[Collection entries]

□ □ □ □

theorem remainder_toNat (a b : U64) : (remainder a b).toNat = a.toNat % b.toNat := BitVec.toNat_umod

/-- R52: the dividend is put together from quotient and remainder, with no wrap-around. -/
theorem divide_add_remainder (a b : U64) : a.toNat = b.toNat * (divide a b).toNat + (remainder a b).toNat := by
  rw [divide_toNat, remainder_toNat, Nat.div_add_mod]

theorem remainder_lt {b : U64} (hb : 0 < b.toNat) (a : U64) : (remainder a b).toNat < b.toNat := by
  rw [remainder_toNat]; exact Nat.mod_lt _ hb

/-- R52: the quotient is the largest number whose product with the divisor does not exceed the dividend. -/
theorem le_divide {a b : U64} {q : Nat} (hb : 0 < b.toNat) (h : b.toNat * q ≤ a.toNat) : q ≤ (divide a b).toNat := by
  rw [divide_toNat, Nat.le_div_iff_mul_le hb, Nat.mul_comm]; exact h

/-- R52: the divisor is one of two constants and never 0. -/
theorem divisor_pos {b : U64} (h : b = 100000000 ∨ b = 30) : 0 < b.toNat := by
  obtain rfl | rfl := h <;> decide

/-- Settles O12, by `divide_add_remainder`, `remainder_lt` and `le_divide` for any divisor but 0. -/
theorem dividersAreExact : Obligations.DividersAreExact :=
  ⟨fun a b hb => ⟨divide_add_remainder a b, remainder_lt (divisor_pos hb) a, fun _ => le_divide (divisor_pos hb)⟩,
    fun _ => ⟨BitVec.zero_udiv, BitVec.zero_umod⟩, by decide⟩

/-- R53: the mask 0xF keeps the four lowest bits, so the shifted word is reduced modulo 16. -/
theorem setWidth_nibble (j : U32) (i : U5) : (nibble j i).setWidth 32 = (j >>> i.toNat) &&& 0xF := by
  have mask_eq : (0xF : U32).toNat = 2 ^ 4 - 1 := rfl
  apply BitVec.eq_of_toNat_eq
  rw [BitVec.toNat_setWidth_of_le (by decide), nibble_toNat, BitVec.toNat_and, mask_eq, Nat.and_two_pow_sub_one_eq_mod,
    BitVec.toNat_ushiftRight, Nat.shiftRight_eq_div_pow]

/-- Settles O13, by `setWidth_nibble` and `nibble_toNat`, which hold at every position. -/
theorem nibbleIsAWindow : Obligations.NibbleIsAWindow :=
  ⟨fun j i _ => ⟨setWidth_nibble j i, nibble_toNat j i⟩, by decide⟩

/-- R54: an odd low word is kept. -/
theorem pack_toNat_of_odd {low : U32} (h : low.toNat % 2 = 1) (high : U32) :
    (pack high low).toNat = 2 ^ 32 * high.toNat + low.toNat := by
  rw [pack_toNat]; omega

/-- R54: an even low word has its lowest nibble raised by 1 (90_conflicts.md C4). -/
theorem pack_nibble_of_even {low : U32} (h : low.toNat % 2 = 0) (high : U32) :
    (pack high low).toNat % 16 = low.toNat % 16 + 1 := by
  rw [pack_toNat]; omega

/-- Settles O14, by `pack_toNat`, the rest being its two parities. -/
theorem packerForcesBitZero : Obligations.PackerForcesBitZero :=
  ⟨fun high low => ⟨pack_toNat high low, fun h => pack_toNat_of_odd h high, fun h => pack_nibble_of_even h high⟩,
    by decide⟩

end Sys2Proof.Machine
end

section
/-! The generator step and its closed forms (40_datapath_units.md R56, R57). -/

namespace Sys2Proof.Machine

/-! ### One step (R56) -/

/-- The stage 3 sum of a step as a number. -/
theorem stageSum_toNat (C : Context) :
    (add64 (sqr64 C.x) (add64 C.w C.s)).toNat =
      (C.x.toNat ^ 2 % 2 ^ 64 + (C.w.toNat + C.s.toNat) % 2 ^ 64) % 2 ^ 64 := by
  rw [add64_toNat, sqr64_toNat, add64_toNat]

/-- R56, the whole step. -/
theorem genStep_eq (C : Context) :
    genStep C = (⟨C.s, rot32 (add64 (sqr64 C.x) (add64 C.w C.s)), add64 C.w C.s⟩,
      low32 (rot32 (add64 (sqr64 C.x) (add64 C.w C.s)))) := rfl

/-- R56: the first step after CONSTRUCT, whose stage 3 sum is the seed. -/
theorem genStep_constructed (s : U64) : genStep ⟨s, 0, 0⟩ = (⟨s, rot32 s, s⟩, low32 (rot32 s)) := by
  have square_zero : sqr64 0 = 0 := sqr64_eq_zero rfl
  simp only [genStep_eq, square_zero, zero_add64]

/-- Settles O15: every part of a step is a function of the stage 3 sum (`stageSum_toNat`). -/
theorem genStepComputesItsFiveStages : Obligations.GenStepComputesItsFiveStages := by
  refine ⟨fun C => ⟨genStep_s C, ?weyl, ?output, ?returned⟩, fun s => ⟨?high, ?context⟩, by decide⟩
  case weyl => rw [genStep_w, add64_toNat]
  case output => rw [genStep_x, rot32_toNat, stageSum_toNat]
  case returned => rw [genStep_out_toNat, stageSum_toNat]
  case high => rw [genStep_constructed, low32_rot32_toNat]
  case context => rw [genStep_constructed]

□ □ □ □

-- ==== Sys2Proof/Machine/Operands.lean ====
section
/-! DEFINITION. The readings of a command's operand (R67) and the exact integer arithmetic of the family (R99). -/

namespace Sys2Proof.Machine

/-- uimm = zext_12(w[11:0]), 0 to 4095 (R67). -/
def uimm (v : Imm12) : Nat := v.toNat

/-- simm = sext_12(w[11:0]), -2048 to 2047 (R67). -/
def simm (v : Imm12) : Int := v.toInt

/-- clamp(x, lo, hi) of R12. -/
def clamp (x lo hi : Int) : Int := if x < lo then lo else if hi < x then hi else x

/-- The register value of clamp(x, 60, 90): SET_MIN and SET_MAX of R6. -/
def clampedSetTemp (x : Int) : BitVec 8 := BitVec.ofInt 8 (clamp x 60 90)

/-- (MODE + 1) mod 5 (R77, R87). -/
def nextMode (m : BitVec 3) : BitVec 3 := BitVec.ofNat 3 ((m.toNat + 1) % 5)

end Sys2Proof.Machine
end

□ □ □ □

Beginning at the line with "theorem genStep_constructed (s" and stopping after the line with "Obligations.GenStepComputesItsFiveStages := by", please write out every line of the data above exactly and nothing else.

**RESULT FOR THIS EXERCISE:**
theorem genStep_constructed (s : U64) : genStep ⟨s, 0, 0⟩ = (⟨s, rot32 s, s⟩, low32 (rot32 s)) := by
  have square_zero : sqr64 0 = 0 := sqr64_eq_zero rfl
  simp only [genStep_eq, square_zero, zero_add64]

/-- Settles O15: every part of a step is a function of the stage 3 sum (`stageSum_toNat`). -/
theorem genStepComputesItsFiveStages : Obligations.GenStepComputesItsFiveStages := by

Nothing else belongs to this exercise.